(Beginning of INPUT DATA)

protected theorem Canonical.dstArrive (h : Canonical s) {dev a l} : Canonical (dstArrive dev a l s) :=
  .ite h <| .ite (.heartbeatArrives h) <| .ite h <| .ite (.same h) <| .ite (.same h) h

protected theorem Canonical.failover (h : Canonical s) : Canonical (failover s) :=
  have h1 : Canonical _ := .becomeActive (.same (.commitAll h))
  .obxPump <| .raise <| .bump <| .setSync <| .ite (.originate h1) h1

protected theorem Canonical.heartbeatPeriodEnd (h : Canonical s) : Canonical (heartbeatPeriodEnd s) :=
  have h1 : Canonical _ := .raise (.setMisses (.same h))
  .ite (.same h) <| .ite h1 <| .ite (.unsync h1) (.ite (.failover h1) h1)

protected theorem Canonical.fence (h : Canonical s) : Canonical (fence s) :=
  .ite h <| .bpUpdate <| .raise <| .settleLinks <| .setFld (.setRole h)

protected theorem Canonical.dstCfgWrite (h : Canonical s) {v} : Canonical (dstCfgWrite v s) :=
  .ite (.ite h <| .bpUpdate (.wr (.wr (.same h)))) <| .ite (.wr h) <| .bpUpdate <| .setRole <|
    .wr (.wr (.same (.wr h)))

protected theorem Canonical.dstHandover (h : Canonical s) : Canonical (dstHandover s) :=
  .ite (.setHandover h) h

protected theorem Canonical.dstCmd (h : Canonical s) {v} : Canonical (dstCmd v s) := by
  unfold dstCmd
  split
  · exact .ite (.failover h) h
  · exact .dstHandover h
  · exact .startSync h
  · exact .wr h
  · exact h

/-! ## The rows of Obrex Link -/

protected theorem CanonicalOut.onObx (h : Canonical s) {l f} (hf : ∀ {u}, Canonical u → Canonical (f u)) :
    CanonicalOut (onObx l f s) :=
  .ite (.next <| .ite (hf h) h) .refused

protected theorem Canonical.lcfgWrite (h : Canonical s) {l v} : Canonical (lcfgWrite l v s) :=
  .ite (.ite (.setLinkState (.wr h)) (.wr h)) <| .ite (.wr h) <| .obxPump <| .setLinkState <| .linkClear (.wr h)

protected theorem Canonical.linkTrained (h : Canonical s) {l} : Canonical (linkTrained l s) :=
  .ite h <| .setLinkState (.setOlink h)

protected theorem Canonical.linkRearm (h : Canonical s) {l} : Canonical (linkRearm l s) :=
  .ite (.ite (.setLinkState (.setFld h)) (.setFld h)) h

protected theorem Canonical.initRecord (h : Canonical s) {l devid tag joined half} :
    Canonical (initRecord l devid tag joined half s) := by
  unfold initRecord
  dsimp only
  split
  · split
    · exact .settleLink <| .setLinkState <| .setFld <| .updOlink (.setFld h)
    · exact .raise <| .setFld <| .updOlink (.setFld h)
    · exact .raise <| .setFld <| .updOlink (.setFld h)
    · exact .setFld <| .updOlink (.setFld h)
  · exact .settleLink <| .updOlink (.setFld h)

protected theorem Canonical.initArrives (h : Canonical s) {l seq ack devid tag joined half} :
    Canonical (initArrives l seq ack devid tag joined half s) :=
  .ite (.ite (.lcnt (.setOlink h)) <| .sendNak (.lcnt (.setOlink h))) <| .initRecord <|
    .updOlink (.lcnt (.setOlink h))

protected theorem CanonicalOut.execObxLinkEnable (h : Canonical s) {l v} : CanonicalOut (execObxLinkEnable l v s) :=
  .ite .refused <| .onObx h fun hu => .lcfgWrite hu

protected theorem CanonicalOut.execObxLinkDisable (h : Canonical s) {l v} :
    CanonicalOut (execObxLinkDisable l v s) :=
  .ite .refused <| .onObx h fun hu => .lcfgWrite hu

protected theorem CanonicalOut.execObxTrainingComplete (h : Canonical s) {l} :
    CanonicalOut (execObxTrainingComplete l s) :=
  .onObx h fun hu => .linkTrained hu

protected theorem CanonicalOut.execInitFlitSend (h : Canonical s) {l} : CanonicalOut (execInitFlitSend l s) :=
  .onObx h fun hu => .ite (.sendSeq hu) hu

protected theorem CanonicalOut.execInitReceive (h : Canonical s) {l seq ack devid tag joined num half} :
    CanonicalOut (execInitReceive l seq ack devid tag joined num half s) :=
  .ite .refused <| .onObx h fun hu => .ite (.obxPump (.initArrives hu)) hu

protected theorem Canonical.takeUnknown (h : Canonical s) : Canonical (takeUnknown s) :=
  .forEach (.same h) fun hu => .takeNotice hu

protected theorem CanonicalOut.execFlitReceive (h : Canonical s) {l b} : CanonicalOut (execFlitReceive l b s) :=
  .onObx h fun hu => .ite (.obxPump <| .takeUnknown (.flitArrives hu)) hu

protected theorem CanonicalOut.execNakRepeat (h : Canonical s) {l} : CanonicalOut (execNakRepeat l s) :=
  .onObx h fun hu => .ite (.sendNak hu) hu

protected theorem CanonicalOut.execReplayTimeout (h : Canonical s) {l} : CanonicalOut (execReplayTimeout l s) :=
  .onObx h fun hu => by split; exacts [.ite (.obxPump (.replay hu)) hu, hu]

protected theorem CanonicalOut.execObxLinkLoss (h : Canonical s) {l} : CanonicalOut (execObxLinkLoss l s) :=
  .onObx h fun hu => .ite (.obxPump (.linkHalfReset hu)) hu

protected theorem CanonicalOut.onRx (h : Canonical s) {l typ f} (hf : ∀ {r u}, Canonical u → Canonical (f r u)) :
    CanonicalOut (onRx l typ f s) := by
  refine .onObx h fun hu => ?_
  split
  · exact hu
  · next hr =>
    have h1 := Canonical.takeRx hu hr
    exact .ite hu <| .obxPump <| .ite (.cntNonmember h1) <| .ite h1 (hf h1)

protected theorem Canonical.rxPkt (h : Canonical s) {r} : Canonical (rxPkt r s) :=
  .ite (.bump h) <| .ite h (.ingress h)

protected theorem Canonical.answer (h : Canonical s) {r status data} : Canonical (answer r status data s) := by
  unfold answer
  split
  · exact .respond h
  · exact h

protected theorem Canonical.rxRd (h : Canonical s) {ecc r} : Canonical (rxRd ecc r s) := by
  refine .ite (.answer h) ?_
  split
  · next hp => exact .answer <| .snd hp (.remoteTarget h)
  · next hp => exact .answer <| .memReadCheck <| .snd hp (.remoteTarget h)

protected theorem Canonical.rxWr (h : Canonical s) {r} : Canonical (rxWr r s) := by
  refine .ite (.answer h) ?_
  split
  · next hp => exact .answer <| .snd hp (.remoteTarget h)
  · next hp =>
    have h1 := Canonical.snd hp (.remoteTarget h)
    exact .answer <| .ite (.memWrite h1) (.dstArrive (.memWrite h1))

protected theorem Canonical.rxAtom (h : Canonical s) {ecc r} : Canonical (rxAtom ecc r s) := by
  unfold rxAtom
  split
  · exact .answer h
  · split
    · next hp => exact .answer <| .snd hp (.remoteTarget h)
    · next hp =>
      have h2 := Canonical.snd hp (.remoteTarget h)
      exact .ite (.answer (.memReadCheck h2)) (.answer <| .memAtomic (.memReadCheck h2))

protected theorem Canonical.rxLock (h : Canonical s) {r} : Canonical (rxLock r s) :=
  .ite (.respond (.denied h)) <| .respond (.gkoCommand h)

protected theorem Canonical.rxIntr (h : Canonical s) {r} : Canonical (rxIntr r s) :=
  .ite (.respond (.denied h)) <| .respond <| .ite (.ite (.raise h) h) <| .ite (.notifyPush h) h

protected theorem Canonical.rxMember (h : Canonical s) {r} : Canonical (rxMember r s) :=
  .forEach h fun hu => .wr hu

protected theorem CanonicalOut.execPkt (h : Canonical s) {l} : CanonicalOut (execPkt l s) :=
  .onRx h fun hu => .rxPkt hu
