theorem exec_wakePaced (hc : c < 24) (h : ∃ w ∈ s.spawn.wakes, w.cluster = c ∧ w.paced = false) :
    exec (.wakePaced c) s = .next (raise (bump { s with spawn := { s.spawn with wakes := pacedWakes s c } }
      Reg.SPN_CNT_WAKE F.SPN_CNT_WAKE_paced) 484) := by
  obtain ⟨w, hw, rfl, hp⟩ := h
  refine (onCluster_of_lt hc _).trans (congrArg Host.Outcome.next (if_pos ?_))
  exact List.any_eq_true.2 ⟨w, hw, by simp [hp]⟩

theorem exec_wakePaced_of_paced (hc : c < 24) (h : ∀ w ∈ s.spawn.wakes, w.cluster = c → w.paced = true) :
    exec (.wakePaced c) s = .next s := by
  refine (onCluster_of_lt hc _).trans (congrArg Host.Outcome.next (if_neg ?_))
  rw [Bool.not_eq_true, List.any_eq_false]
  intro w hw
  by_cases hwc : w.cluster = c
  · simp [h w hw hwc]
  · simp [hwc]

theorem pacedWakes_paced : ∀ w ∈ pacedWakes s c, w.cluster = c → w.paced = true := by
  intro w hw hc
  obtain ⟨v, -, rfl⟩ := List.mem_map.1 hw
  by_cases hv : v.cluster = c
  · rw [if_pos hv]
  · rw [if_neg hv] at hc
    contradiction

theorem wakePaced_effect (hc : c < 24) (h : ∃ w ∈ s.spawn.wakes, w.cluster = c ∧ w.paced = false) :
    ∃ u, exec (.wakePaced c) s = .next u ∧ u.spawn.wakes = pacedWakes s c ∧
      CountsBy s u Reg.SPN_CNT_WAKE F.SPN_CNT_WAKE_paced 1 ∧ exec (.wakePaced c) u = .next u := by
  have hwakes : ∀ p : State, p.spawn.wakes = pacedWakes s c →
      (raise (bump p Reg.SPN_CNT_WAKE F.SPN_CNT_WAKE_paced) 484).spawn.wakes = pacedWakes s c := by
    intro p hp
    rw [raise_spawn, bump_spawn, hp]
  refine ⟨_, exec_wakePaced hc h, hwakes _ rfl, ?_, exec_wakePaced_of_paced hc ?_⟩
  · exact ((countsBy_bump (by decide)).of_rd_before (rd_congr rfl _)).of_rd_after (rd_raise_nclk (by decide) (by decide))
  · rw [hwakes _ rfl]
    exact pacedWakes_paced

/-- A woken cluster that no reset holds, while no boot code loads programs, just runs. -/
theorem wokenTo_eq (hr : (clu s c).inReset = false) (ht : (clu s c).resetting = false) (hb : s.str.boot = none) :
    wokenTo c s = s := by
  have hload : bootLoad c s = s := by
    unfold bootLoad
    rw [hb]
    rfl
  have hwoken : cluWoken c s = s := by
    unfold cluWoken cluRelease
    simp [hr, ht]
  unfold wokenTo bootRest strBootRest
  rw [hload, hwoken, hb]

theorem exec_clusterWakeComplete (hc : c < 24) (hr : (clu s c).inReset = false) (ht : (clu s c).resetting = false)
    (hb : s.str.boot = none) {x : Cluster}
    (hx : (clu s c).power = .wakingG ∧ x = { clu s c with power := .run } ∨
      (clu s c).power = .wakingP ∧ x = { clu s c with power := .run, gen := (clu s c).gen + 1 }) :
    exec (.clusterWakeComplete c) s = .next (setClu s c x) := by
  have hx' : x.inReset = false ∧ x.resetting = false := by
    obtain ⟨-, rfl⟩ | ⟨-, rfl⟩ := hx
    · exact ⟨hr, ht⟩
    · exact ⟨hr, ht⟩
  rw [← clu_setClu_same s c x] at hx'
  have hw : wokenTo c (setClu s c x) = setClu s c x := wokenTo_eq hx'.1 hx'.2 hb
  refine Eq.trans ?_ (congrArg Host.Outcome.next hw)
  show execClusterWakeComplete c s = _
  unfold execClusterWakeComplete
  rw [onCluster_of_lt hc]
  obtain ⟨hp, rfl⟩ | ⟨hp, rfl⟩ := hx
  · dsimp only
    rw [hp]
  · dsimp only
    rw [hp]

(End of INPUT DATA)

When you reach the line containing "protected theorem Canonical.rxPkt" in the data above, start copying exactly, and stop after the line containing "hu => .rxPkt hu".

- RESULT OF THIS EXERCISE -
protected theorem Canonical.rxPkt (h : Canonical s) {r} : Canonical (rxPkt r s) :=
  .ite (.bump h) <| .ite h (.ingress h)

protected theorem Canonical.answer (h : Canonical s) {r status data} : Canonical (answer r status data s) := by
  unfold answer
  split
  · exact .respond h
  · exact h

protected theorem Canonical.rxRd (h : Canonical s) {ecc r} : Canonical (rxRd ecc r s) := by
  refine .ite (.answer h) ?_
  split
  · next hp => exact .answer <| .snd hp (.remoteTarget h)
  · next hp => exact .answer <| .memReadCheck <| .snd hp (.remoteTarget h)

protected theorem Canonical.rxWr (h : Canonical s) {r} : Canonical (rxWr r s) := by
  refine .ite (.answer h) ?_
  split
  · next hp => exact .answer <| .snd hp (.remoteTarget h)
  · next hp =>
    have h1 := Canonical.snd hp (.remoteTarget h)
    exact .answer <| .ite (.memWrite h1) (.dstArrive (.memWrite h1))

protected theorem Canonical.rxAtom (h : Canonical s) {ecc r} : Canonical (rxAtom ecc r s) := by
  unfold rxAtom
  split
  · exact .answer h
  · split
    · next hp => exact .answer <| .snd hp (.remoteTarget h)
    · next hp =>
      have h2 := Canonical.snd hp (.remoteTarget h)
      exact .ite (.answer (.memReadCheck h2)) (.answer <| .memAtomic (.memReadCheck h2))

protected theorem Canonical.rxLock (h : Canonical s) {r} : Canonical (rxLock r s) :=
  .ite (.respond (.denied h)) <| .respond (.gkoCommand h)

protected theorem Canonical.rxIntr (h : Canonical s) {r} : Canonical (rxIntr r s) :=
  .ite (.respond (.denied h)) <| .respond <| .ite (.ite (.raise h) h) <| .ite (.notifyPush h) h

protected theorem Canonical.rxMember (h : Canonical s) {r} : Canonical (rxMember r s) :=
  .forEach h fun hu => .wr hu

protected theorem CanonicalOut.execPkt (h : Canonical s) {l} : CanonicalOut (execPkt l s) :=
  .onRx h fun hu => .rxPkt hu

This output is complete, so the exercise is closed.